[Start of Attachment]
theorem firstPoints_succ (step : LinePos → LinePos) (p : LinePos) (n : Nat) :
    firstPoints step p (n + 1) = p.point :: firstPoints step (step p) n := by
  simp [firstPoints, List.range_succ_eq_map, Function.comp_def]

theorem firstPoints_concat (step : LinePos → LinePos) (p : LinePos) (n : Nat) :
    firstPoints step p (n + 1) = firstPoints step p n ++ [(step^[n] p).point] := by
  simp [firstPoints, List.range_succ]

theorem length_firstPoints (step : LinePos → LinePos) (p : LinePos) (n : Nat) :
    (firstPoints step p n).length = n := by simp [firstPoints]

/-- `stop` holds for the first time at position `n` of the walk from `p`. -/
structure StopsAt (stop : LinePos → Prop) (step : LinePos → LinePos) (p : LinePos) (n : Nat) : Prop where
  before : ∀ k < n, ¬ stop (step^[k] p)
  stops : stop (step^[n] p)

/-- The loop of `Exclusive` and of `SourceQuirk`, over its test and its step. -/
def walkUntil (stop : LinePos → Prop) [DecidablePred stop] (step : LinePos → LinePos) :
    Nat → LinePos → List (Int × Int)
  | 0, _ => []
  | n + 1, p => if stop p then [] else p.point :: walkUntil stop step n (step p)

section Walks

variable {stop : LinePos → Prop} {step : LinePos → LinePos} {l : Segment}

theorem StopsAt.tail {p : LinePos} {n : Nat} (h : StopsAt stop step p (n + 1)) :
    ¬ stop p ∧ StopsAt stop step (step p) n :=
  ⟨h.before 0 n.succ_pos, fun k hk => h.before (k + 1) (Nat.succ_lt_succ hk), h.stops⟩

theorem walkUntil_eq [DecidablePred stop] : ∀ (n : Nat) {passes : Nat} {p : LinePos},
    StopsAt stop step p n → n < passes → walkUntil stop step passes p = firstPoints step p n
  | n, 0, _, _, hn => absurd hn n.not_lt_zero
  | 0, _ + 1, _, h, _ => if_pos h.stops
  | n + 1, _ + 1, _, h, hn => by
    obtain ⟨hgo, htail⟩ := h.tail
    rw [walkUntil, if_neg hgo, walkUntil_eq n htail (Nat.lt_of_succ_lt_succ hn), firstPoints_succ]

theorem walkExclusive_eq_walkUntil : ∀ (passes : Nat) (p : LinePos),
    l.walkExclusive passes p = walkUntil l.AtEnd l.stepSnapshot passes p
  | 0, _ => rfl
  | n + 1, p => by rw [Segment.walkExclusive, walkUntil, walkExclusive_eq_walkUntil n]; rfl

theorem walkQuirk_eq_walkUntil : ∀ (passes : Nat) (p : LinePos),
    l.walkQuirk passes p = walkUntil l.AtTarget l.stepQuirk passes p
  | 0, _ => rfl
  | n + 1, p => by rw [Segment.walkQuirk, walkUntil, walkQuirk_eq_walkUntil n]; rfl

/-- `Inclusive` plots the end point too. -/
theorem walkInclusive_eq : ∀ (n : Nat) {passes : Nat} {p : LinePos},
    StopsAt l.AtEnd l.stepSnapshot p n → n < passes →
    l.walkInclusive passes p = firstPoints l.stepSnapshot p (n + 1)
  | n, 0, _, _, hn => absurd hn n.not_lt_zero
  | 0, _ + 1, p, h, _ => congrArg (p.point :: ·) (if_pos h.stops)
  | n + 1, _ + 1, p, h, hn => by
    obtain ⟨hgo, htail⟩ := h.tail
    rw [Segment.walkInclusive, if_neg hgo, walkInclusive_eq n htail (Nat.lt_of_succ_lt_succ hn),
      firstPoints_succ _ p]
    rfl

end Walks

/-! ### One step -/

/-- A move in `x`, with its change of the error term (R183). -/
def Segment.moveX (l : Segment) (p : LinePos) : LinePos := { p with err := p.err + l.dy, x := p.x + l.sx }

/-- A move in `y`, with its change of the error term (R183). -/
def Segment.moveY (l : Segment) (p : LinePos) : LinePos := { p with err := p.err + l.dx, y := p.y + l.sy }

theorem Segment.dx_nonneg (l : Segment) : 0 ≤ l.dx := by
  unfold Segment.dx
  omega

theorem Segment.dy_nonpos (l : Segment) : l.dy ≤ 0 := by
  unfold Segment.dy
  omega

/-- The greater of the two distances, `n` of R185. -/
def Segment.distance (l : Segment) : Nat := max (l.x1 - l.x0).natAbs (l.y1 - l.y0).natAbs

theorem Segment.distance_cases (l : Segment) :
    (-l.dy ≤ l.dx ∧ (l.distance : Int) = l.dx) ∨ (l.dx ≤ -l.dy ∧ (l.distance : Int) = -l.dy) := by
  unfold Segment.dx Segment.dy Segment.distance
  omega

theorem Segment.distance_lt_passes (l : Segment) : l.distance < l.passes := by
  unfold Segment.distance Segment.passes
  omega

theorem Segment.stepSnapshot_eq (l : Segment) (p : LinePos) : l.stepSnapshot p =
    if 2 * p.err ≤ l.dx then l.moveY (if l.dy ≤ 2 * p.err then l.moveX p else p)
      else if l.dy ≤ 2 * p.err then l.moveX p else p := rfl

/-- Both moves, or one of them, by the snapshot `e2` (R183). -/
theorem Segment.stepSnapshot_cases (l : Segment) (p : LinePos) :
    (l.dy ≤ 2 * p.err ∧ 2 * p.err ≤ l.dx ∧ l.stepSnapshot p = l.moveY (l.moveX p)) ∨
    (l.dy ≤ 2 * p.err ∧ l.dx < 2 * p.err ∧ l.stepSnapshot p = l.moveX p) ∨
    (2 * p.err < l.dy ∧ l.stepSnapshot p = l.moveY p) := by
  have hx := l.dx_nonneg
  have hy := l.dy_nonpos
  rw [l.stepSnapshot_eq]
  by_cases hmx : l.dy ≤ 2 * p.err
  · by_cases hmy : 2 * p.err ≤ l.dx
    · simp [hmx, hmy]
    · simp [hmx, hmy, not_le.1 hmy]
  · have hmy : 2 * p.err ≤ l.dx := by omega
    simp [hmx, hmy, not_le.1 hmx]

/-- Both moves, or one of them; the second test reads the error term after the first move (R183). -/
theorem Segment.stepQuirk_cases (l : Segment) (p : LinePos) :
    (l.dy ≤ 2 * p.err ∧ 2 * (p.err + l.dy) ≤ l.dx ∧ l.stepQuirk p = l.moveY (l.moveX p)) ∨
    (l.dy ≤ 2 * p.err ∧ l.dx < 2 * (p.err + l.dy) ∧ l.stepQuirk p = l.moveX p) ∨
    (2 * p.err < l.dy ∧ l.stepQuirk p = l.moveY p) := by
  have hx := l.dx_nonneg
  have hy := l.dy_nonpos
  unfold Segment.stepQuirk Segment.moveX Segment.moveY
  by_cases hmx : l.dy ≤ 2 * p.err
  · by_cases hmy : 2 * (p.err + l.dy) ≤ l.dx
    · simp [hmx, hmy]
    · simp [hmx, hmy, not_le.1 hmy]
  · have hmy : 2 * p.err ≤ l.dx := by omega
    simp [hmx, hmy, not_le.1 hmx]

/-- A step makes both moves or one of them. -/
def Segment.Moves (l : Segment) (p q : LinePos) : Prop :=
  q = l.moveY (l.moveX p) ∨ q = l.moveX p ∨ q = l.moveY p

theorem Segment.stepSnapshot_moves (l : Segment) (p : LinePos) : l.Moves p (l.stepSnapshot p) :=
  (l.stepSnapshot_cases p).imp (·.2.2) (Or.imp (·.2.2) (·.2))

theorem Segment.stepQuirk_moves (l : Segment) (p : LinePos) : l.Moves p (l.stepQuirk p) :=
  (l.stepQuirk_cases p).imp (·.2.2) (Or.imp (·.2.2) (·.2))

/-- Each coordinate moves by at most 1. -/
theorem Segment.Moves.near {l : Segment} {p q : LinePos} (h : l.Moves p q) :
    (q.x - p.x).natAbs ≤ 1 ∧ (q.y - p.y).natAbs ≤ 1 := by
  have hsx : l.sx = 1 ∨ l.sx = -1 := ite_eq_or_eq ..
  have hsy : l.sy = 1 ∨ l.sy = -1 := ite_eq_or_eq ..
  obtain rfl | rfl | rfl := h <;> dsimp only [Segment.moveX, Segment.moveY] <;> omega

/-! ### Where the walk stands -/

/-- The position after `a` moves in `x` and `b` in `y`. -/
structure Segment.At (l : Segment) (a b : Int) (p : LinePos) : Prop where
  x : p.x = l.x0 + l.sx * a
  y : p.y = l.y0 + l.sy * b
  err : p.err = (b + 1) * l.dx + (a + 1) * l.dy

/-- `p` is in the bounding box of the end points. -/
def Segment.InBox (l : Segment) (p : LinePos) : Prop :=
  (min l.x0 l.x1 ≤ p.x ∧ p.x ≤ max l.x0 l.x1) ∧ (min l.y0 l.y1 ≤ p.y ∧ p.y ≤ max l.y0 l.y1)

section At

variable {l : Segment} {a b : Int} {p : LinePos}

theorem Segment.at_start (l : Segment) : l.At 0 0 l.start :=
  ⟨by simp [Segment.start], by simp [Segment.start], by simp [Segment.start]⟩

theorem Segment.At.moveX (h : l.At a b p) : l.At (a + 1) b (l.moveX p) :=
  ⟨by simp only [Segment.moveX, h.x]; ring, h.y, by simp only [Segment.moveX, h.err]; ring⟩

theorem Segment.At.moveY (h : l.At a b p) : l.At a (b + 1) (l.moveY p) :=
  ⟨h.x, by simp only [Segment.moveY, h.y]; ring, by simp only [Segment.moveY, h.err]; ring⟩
[End of Attachment]
[Start of Attachment]
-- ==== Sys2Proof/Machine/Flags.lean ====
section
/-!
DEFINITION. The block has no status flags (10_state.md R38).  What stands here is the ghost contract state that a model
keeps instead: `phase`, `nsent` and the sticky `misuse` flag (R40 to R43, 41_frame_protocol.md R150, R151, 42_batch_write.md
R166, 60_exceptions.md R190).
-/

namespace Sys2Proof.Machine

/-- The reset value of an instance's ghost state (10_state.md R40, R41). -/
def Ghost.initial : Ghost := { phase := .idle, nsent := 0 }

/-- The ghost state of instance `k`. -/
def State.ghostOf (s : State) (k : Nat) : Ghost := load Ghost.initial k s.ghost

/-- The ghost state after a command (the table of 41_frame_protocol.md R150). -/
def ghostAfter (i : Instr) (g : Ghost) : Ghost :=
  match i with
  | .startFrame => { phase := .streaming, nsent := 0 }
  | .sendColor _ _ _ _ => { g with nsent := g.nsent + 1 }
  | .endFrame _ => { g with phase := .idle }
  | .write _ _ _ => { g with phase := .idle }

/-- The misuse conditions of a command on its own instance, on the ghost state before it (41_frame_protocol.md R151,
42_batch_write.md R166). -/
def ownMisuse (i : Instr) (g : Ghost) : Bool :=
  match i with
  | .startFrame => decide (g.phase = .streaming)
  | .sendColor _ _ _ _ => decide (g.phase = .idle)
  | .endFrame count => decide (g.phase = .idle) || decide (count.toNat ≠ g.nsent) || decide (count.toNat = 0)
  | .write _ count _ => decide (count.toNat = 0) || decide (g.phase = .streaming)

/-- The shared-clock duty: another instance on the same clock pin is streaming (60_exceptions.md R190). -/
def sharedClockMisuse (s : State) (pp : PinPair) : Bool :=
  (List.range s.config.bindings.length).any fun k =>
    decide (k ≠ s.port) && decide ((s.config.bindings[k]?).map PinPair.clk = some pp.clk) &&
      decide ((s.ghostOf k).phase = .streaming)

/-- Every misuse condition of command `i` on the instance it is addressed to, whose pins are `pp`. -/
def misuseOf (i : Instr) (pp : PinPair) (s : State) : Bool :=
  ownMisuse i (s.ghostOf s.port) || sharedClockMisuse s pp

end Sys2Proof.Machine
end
[End of Attachment]
Action item → Pull every line containing "stands" from the data.

Problem solution →
/-! ### Where the walk stands -/
DEFINITION. The block has no status flags (10_state.md R38).  What stands here is the ghost contract state that a model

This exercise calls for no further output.